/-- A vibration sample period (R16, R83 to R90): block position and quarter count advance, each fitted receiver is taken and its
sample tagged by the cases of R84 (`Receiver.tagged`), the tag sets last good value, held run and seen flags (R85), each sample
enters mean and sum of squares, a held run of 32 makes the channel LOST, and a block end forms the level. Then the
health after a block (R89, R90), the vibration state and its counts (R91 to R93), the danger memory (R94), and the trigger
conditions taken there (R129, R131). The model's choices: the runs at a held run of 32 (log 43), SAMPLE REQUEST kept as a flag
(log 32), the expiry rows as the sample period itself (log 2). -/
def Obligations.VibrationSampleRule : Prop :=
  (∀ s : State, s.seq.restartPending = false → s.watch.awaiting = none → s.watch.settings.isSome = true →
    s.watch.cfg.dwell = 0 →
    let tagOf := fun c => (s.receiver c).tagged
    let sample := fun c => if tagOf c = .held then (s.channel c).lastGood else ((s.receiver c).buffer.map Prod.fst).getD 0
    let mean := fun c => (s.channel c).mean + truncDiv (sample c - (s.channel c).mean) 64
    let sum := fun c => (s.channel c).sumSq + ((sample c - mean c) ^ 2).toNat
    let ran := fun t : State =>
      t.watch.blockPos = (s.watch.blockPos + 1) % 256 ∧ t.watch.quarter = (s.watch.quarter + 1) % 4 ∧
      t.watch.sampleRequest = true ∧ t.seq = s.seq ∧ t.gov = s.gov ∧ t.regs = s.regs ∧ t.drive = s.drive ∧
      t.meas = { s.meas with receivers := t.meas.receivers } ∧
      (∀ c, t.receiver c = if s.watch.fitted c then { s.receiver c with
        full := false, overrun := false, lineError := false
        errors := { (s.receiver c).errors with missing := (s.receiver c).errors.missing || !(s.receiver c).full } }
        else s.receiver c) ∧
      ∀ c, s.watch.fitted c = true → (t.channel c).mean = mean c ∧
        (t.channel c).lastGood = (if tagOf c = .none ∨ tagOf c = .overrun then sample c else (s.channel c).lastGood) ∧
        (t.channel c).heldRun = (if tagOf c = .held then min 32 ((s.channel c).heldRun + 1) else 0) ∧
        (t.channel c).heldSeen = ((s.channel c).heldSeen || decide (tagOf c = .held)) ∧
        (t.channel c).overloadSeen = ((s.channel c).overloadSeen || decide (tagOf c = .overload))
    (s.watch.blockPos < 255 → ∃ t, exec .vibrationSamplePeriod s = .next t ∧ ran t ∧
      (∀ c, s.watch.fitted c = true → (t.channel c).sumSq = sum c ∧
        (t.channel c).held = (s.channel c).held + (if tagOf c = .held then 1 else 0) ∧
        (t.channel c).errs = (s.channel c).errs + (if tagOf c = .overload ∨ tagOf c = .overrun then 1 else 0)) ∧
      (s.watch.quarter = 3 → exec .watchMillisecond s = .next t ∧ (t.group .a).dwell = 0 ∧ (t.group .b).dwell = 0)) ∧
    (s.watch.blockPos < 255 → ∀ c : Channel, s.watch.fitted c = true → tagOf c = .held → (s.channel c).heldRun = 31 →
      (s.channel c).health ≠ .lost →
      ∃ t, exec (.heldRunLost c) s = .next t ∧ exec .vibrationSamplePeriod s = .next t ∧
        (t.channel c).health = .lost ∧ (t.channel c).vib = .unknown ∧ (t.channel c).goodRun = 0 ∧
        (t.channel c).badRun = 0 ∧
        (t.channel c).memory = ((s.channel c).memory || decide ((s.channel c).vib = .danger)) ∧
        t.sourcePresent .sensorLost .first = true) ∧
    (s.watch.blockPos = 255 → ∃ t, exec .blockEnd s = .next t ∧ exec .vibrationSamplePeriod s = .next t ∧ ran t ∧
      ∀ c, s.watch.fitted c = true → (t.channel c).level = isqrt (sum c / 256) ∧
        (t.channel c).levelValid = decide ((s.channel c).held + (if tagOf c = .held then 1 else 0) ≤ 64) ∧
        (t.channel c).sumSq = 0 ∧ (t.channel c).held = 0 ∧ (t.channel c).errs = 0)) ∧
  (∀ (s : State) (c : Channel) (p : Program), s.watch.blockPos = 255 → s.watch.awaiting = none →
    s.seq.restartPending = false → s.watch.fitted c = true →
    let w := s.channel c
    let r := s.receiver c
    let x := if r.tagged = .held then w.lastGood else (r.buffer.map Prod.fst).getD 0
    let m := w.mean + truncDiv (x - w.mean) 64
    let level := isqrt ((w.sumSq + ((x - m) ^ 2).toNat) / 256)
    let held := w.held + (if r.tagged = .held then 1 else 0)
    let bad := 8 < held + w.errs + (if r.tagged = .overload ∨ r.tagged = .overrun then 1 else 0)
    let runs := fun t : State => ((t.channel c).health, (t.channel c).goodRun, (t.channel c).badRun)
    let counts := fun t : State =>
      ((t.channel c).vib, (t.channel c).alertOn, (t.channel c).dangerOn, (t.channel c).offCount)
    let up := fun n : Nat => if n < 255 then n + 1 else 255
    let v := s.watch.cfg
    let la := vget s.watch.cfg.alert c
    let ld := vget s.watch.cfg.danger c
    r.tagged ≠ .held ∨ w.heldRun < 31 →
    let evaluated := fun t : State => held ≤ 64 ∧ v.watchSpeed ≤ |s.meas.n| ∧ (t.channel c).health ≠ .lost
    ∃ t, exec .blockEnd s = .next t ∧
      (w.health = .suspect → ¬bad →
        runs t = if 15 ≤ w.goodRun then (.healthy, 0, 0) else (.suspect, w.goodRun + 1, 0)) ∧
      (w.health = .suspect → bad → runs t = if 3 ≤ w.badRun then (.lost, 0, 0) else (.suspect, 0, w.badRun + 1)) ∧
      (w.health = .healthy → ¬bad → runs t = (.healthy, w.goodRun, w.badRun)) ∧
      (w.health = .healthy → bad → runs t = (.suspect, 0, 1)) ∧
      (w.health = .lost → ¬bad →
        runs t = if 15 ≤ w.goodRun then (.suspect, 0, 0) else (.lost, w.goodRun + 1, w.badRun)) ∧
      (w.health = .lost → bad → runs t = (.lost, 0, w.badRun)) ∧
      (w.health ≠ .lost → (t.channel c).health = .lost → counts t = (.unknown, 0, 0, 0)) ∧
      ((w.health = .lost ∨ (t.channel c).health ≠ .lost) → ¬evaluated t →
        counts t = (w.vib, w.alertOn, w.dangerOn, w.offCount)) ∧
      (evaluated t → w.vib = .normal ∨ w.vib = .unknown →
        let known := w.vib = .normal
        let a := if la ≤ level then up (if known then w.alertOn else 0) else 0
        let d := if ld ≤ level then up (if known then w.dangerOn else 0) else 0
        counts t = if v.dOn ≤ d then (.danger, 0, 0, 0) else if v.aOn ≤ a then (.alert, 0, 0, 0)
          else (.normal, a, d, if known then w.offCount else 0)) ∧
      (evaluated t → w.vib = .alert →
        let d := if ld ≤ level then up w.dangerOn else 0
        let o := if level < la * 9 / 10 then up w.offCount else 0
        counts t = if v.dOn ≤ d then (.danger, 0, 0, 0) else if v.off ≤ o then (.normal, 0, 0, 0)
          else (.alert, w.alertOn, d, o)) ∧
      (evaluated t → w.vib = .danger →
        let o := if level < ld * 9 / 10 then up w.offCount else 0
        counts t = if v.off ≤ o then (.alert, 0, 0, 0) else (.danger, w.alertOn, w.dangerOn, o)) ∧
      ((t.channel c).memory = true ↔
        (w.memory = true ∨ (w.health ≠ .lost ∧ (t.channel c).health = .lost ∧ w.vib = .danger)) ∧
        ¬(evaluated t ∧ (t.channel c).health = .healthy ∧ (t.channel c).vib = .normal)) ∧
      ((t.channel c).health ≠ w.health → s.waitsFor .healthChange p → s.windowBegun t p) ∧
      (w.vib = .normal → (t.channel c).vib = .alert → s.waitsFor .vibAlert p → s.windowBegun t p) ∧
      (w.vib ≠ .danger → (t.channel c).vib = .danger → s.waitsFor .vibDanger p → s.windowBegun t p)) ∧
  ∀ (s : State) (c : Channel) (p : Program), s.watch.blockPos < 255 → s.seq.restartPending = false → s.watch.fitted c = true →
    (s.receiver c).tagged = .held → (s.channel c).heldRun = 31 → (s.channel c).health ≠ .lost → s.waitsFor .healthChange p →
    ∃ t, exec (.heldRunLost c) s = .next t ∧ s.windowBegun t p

+ + + + + + +

#### Work instructions
Some lines above contain the word "unknown". Copy each of them.

#### Answer area
        (t.channel c).health = .lost ∧ (t.channel c).vib = .unknown ∧ (t.channel c).goodRun = 0 ∧
      (w.health ≠ .lost → (t.channel c).health = .lost → counts t = (.unknown, 0, 0, 0)) ∧
      (evaluated t → w.vib = .normal ∨ w.vib = .unknown →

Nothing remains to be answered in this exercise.